-- ==== Sys2Proof/Laws/Words.lean ====
section
/-! SUPPORT. Channel sets, tables read bit by bit, and the parameter readers on parameters that are in range. -/

namespace Sys2Proof.Machine

/-! ### Sets -/

/-- A fold of unions, bit by bit. -/
theorem foldl_or_getLsbD {n w : Nat} (l : List (Fin n)) (f : Fin n → BitVec w) (a : BitVec w) (k : Nat) :
    (l.foldl (fun acc i => acc ||| f i) a).getLsbD k = (a.getLsbD k || l.any fun i => (f i).getLsbD k) := by
  induction l generalizing a with
  | nil => simp
  | cons x xs ih => simp [ih, Bool.or_assoc]

/-- A fold that adds the bit of each index that passes a test. -/
theorem foldl_bits_getLsbD {n w : Nat} (l : List (Fin n)) (p : Fin n → Bool) (a : BitVec w) (k : Nat) (hk : k < w) :
    (l.foldl (fun acc i => if p i then acc ||| BitVec.twoPow w i.val else acc) a).getLsbD k =
      (a.getLsbD k || l.any fun i => p i && decide (i.val = k)) := by
  induction l generalizing a with
  | nil => simp
  | cons x xs ih =>
    rw [List.foldl_cons, ih]
    cases h : p x <;> simp [h, Bool.or_assoc, hk, eq_comm]

/-- The set of the channels that satisfy a test holds exactly those channels. -/
theorem chansWhere_getLsbD (p : Chan → Bool) (ch : Chan) : (chansWhere p).getLsbD ch.val = p ch := by
  rw [chansWhere, foldl_bits_getLsbD _ _ _ _ ch.isLt, Bool.eq_iff_iff]
  simp [Fin.val_inj]

/-- The same, in the form simp gives a bit of a word. -/
@[simp] theorem chansWhere_getElem (p : Chan → Bool) (ch : Chan) : (chansWhere p)[ch.val] = p ch := by
  rw [← BitVec.getLsbD_eq_getElem, chansWhere_getLsbD]

/-- The channels of a set, listed. -/
@[simp] theorem mem_chansOf (cs : ChanSet) (ch : Chan) : ch ∈ chansOf cs ↔ cs.getLsbD ch.val = true := by
  simp [chansOf]

/-- Two channel sets with the same channels are equal. -/
theorem chanSet_ext {a b : ChanSet} (h : ∀ ch : Chan, a.getLsbD ch.val = b.getLsbD ch.val) : a = b :=
  BitVec.eq_of_getLsbD_eq fun i hi => h ⟨i, hi⟩

/-- The set of the channels a set holds is that set. -/
theorem chansWhere_self (cs : ChanSet) : (chansWhere fun ch => cs.getLsbD ch.val) = cs :=
  chanSet_ext fun ch => chansWhere_getLsbD _ ch

/-- A channel's bit, read. -/
theorem chan_twoPow_getLsbD (a b : Chan) : (BitVec.twoPow 16 a.val).getLsbD b.val = decide (b = a) := by
  rw [BitVec.getLsbD_twoPow, Bool.eq_iff_iff]
  simp [Fin.ext_iff, eq_comm]

/-- The channels an event concerns, slot by slot (R34). -/
theorem concerned_getLsbD (before after : Vector ProgSlot 96) (k : Nat) :
    (concerned before after).getLsbD k =
      (List.finRange 96).any fun i => (ProgSlot.concern before[i] after[i]).getLsbD k := by
  rw [concerned, foldl_or_getLsbD]
  simp

/-- A slot left as it was names no channel. -/
@[simp] theorem ProgSlot.concern_self (x : ProgSlot) : ProgSlot.concern x x = 0 := by
  unfold ProgSlot.concern
  cases x.activeDef <;> simp

/-- An event on one slot names the channels that slot names. -/
theorem concerned_set (t : Vector ProgSlot 96) (i : ProgIdx) (x : ProgSlot) :
    concerned t (t.set i x) = ProgSlot.concern t[i] x := by
  refine BitVec.eq_of_getLsbD_eq fun k _ => ?_
  rw [concerned_getLsbD, Bool.eq_iff_iff, List.any_eq_true]
  constructor
  · rintro ⟨j, -, hj⟩
    rw [set_getElem] at hj
    split at hj
    · subst_vars
      exact hj
    · simp at hj
  · exact fun h => ⟨i, by simp, by rwa [set_getElem_self]⟩

/-- A live slot contributes its definition exactly while its record is ACTIVE. -/
theorem ProgSlot.activeDef_live {x : ProgSlot} {r : ProgRec} (h : x.live = some r) :
    x.activeDef = match r.state with
      | .active _ => some r.defn
      | _ => none := by
  unfold ProgSlot.activeDef
  rw [h]
  cases hr : r.state <;> simp [hr]

/-- A FREE slot contributes nothing. -/
theorem ProgSlot.activeDef_free {x : ProgSlot} (h : x.live = none) : x.activeDef = none := by
  unfold ProgSlot.activeDef
  rw [h]

/-- The channels that left live records in one operation, slot by slot. -/
theorem leftChannels_getLsbD (before after : Vector OvrSlot 16) (k : Nat) :
    (leftChannels before after).getLsbD k =
      (List.finRange 16).any fun i => (before[i].channels &&& ~~~after[i].channels).getLsbD k := by
  rw [leftChannels, foldl_or_getLsbD]
  simp

/-! ### Readers -/

/-- A number in range is read as its index. -/
theorem asFin_val {n : Nat} (i : Fin n) (k : Nat) : asFin n i.val k = .ok i := by simp [asFin]

/-- A channel byte in range is read as its channel. -/
theorem readChanByte_val {b : Byte} {ch : Chan} (h : b.toNat = ch.val) (k : Nat) : readChanByte b k = .ok ch := by
  rw [readChanByte, h, asFin_val]

/-- A handle in range is read as its slot. -/
theorem readHandle_val {n : Nat} {b : Byte} {i : Fin n} (h : b.toNat = i.val + 1) (k : Nat) :
    readHandle n b k = .ok i := by
  simp [readHandle, h, asFin_val]

/-- A handle and a generation in range are read as a name. -/
theorem readName_val {n : Nat} {h g : Byte} {i : Fin n} {gen : Gen} (hh : h.toNat = i.val + 1)
    (hg : g.toNat = gen.val) : readName n [h, g] = .ok ⟨i, gen⟩ := by
  simp only [readName, readNameBytes, readHandle_val hh, hg, asFin_val]

end Sys2Proof.Machine
end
- - -
Restate every record word for word.

Expected answer →
-- ==== Sys2Proof/Laws/Words.lean ====
section
/-! SUPPORT. Channel sets, tables read bit by bit, and the parameter readers on parameters that are in range. -/

namespace Sys2Proof.Machine

/-! ### Sets -/

/-- A fold of unions, bit by bit. -/
theorem foldl_or_getLsbD {n w : Nat} (l : List (Fin n)) (f : Fin n → BitVec w) (a : BitVec w) (k : Nat) :
    (l.foldl (fun acc i => acc ||| f i) a).getLsbD k = (a.getLsbD k || l.any fun i => (f i).getLsbD k) := by
  induction l generalizing a with
  | nil => simp
  | cons x xs ih => simp [ih, Bool.or_assoc]

/-- A fold that adds the bit of each index that passes a test. -/
theorem foldl_bits_getLsbD {n w : Nat} (l : List (Fin n)) (p : Fin n → Bool) (a : BitVec w) (k : Nat) (hk : k < w) :
    (l.foldl (fun acc i => if p i then acc ||| BitVec.twoPow w i.val else acc) a).getLsbD k =
      (a.getLsbD k || l.any fun i => p i && decide (i.val = k)) := by
  induction l generalizing a with
  | nil => simp
  | cons x xs ih =>
    rw [List.foldl_cons, ih]
    cases h : p x <;> simp [h, Bool.or_assoc, hk, eq_comm]

/-- The set of the channels that satisfy a test holds exactly those channels. -/
theorem chansWhere_getLsbD (p : Chan → Bool) (ch : Chan) : (chansWhere p).getLsbD ch.val = p ch := by
  rw [chansWhere, foldl_bits_getLsbD _ _ _ _ ch.isLt, Bool.eq_iff_iff]
  simp [Fin.val_inj]

/-- The same, in the form simp gives a bit of a word. -/
@[simp] theorem chansWhere_getElem (p : Chan → Bool) (ch : Chan) : (chansWhere p)[ch.val] = p ch := by
  rw [← BitVec.getLsbD_eq_getElem, chansWhere_getLsbD]

/-- The channels of a set, listed. -/
@[simp] theorem mem_chansOf (cs : ChanSet) (ch : Chan) : ch ∈ chansOf cs ↔ cs.getLsbD ch.val = true := by
  simp [chansOf]

/-- Two channel sets with the same channels are equal. -/
theorem chanSet_ext {a b : ChanSet} (h : ∀ ch : Chan, a.getLsbD ch.val = b.getLsbD ch.val) : a = b :=
  BitVec.eq_of_getLsbD_eq fun i hi => h ⟨i, hi⟩

/-- The set of the channels a set holds is that set. -/
theorem chansWhere_self (cs : ChanSet) : (chansWhere fun ch => cs.getLsbD ch.val) = cs :=
  chanSet_ext fun ch => chansWhere_getLsbD _ ch

/-- A channel's bit, read. -/
theorem chan_twoPow_getLsbD (a b : Chan) : (BitVec.twoPow 16 a.val).getLsbD b.val = decide (b = a) := by
  rw [BitVec.getLsbD_twoPow, Bool.eq_iff_iff]
  simp [Fin.ext_iff, eq_comm]

/-- The channels an event concerns, slot by slot (R34). -/
theorem concerned_getLsbD (before after : Vector ProgSlot 96) (k : Nat) :
    (concerned before after).getLsbD k =
      (List.finRange 96).any fun i => (ProgSlot.concern before[i] after[i]).getLsbD k := by
  rw [concerned, foldl_or_getLsbD]
  simp

/-- A slot left as it was names no channel. -/
@[simp] theorem ProgSlot.concern_self (x : ProgSlot) : ProgSlot.concern x x = 0 := by
  unfold ProgSlot.concern
  cases x.activeDef <;> simp

/-- An event on one slot names the channels that slot names. -/
theorem concerned_set (t : Vector ProgSlot 96) (i : ProgIdx) (x : ProgSlot) :
    concerned t (t.set i x) = ProgSlot.concern t[i] x := by
  refine BitVec.eq_of_getLsbD_eq fun k _ => ?_
  rw [concerned_getLsbD, Bool.eq_iff_iff, List.any_eq_true]
  constructor
  · rintro ⟨j, -, hj⟩
    rw [set_getElem] at hj
    split at hj
    · subst_vars
      exact hj
    · simp at hj
  · exact fun h => ⟨i, by simp, by rwa [set_getElem_self]⟩

/-- A live slot contributes its definition exactly while its record is ACTIVE. -/
theorem ProgSlot.activeDef_live {x : ProgSlot} {r : ProgRec} (h : x.live = some r) :
    x.activeDef = match r.state with
      | .active _ => some r.defn
      | _ => none := by
  unfold ProgSlot.activeDef
  rw [h]
  cases hr : r.state <;> simp [hr]

/-- A FREE slot contributes nothing. -/
theorem ProgSlot.activeDef_free {x : ProgSlot} (h : x.live = none) : x.activeDef = none := by
  unfold ProgSlot.activeDef
  rw [h]

/-- The channels that left live records in one operation, slot by slot. -/
theorem leftChannels_getLsbD (before after : Vector OvrSlot 16) (k : Nat) :
    (leftChannels before after).getLsbD k =
      (List.finRange 16).any fun i => (before[i].channels &&& ~~~after[i].channels).getLsbD k := by
  rw [leftChannels, foldl_or_getLsbD]
  simp

/-! ### Readers -/

/-- A number in range is read as its index. -/
theorem asFin_val {n : Nat} (i : Fin n) (k : Nat) : asFin n i.val k = .ok i := by simp [asFin]

/-- A channel byte in range is read as its channel. -/
theorem readChanByte_val {b : Byte} {ch : Chan} (h : b.toNat = ch.val) (k : Nat) : readChanByte b k = .ok ch := by
  rw [readChanByte, h, asFin_val]

/-- A handle in range is read as its slot. -/
theorem readHandle_val {n : Nat} {b : Byte} {i : Fin n} (h : b.toNat = i.val + 1) (k : Nat) :
    readHandle n b k = .ok i := by
  simp [readHandle, h, asFin_val]

/-- A handle and a generation in range are read as a name. -/
theorem readName_val {n : Nat} {h g : Byte} {i : Fin n} {gen : Gen} (hh : h.toNat = i.val + 1)
    (hg : g.toNat = gen.val) : readName n [h, g] = .ok ⟨i, gen⟩ := by
  simp only [readName, readNameBytes, readHandle_val hh, hg, asFin_val]

end Sys2Proof.Machine
end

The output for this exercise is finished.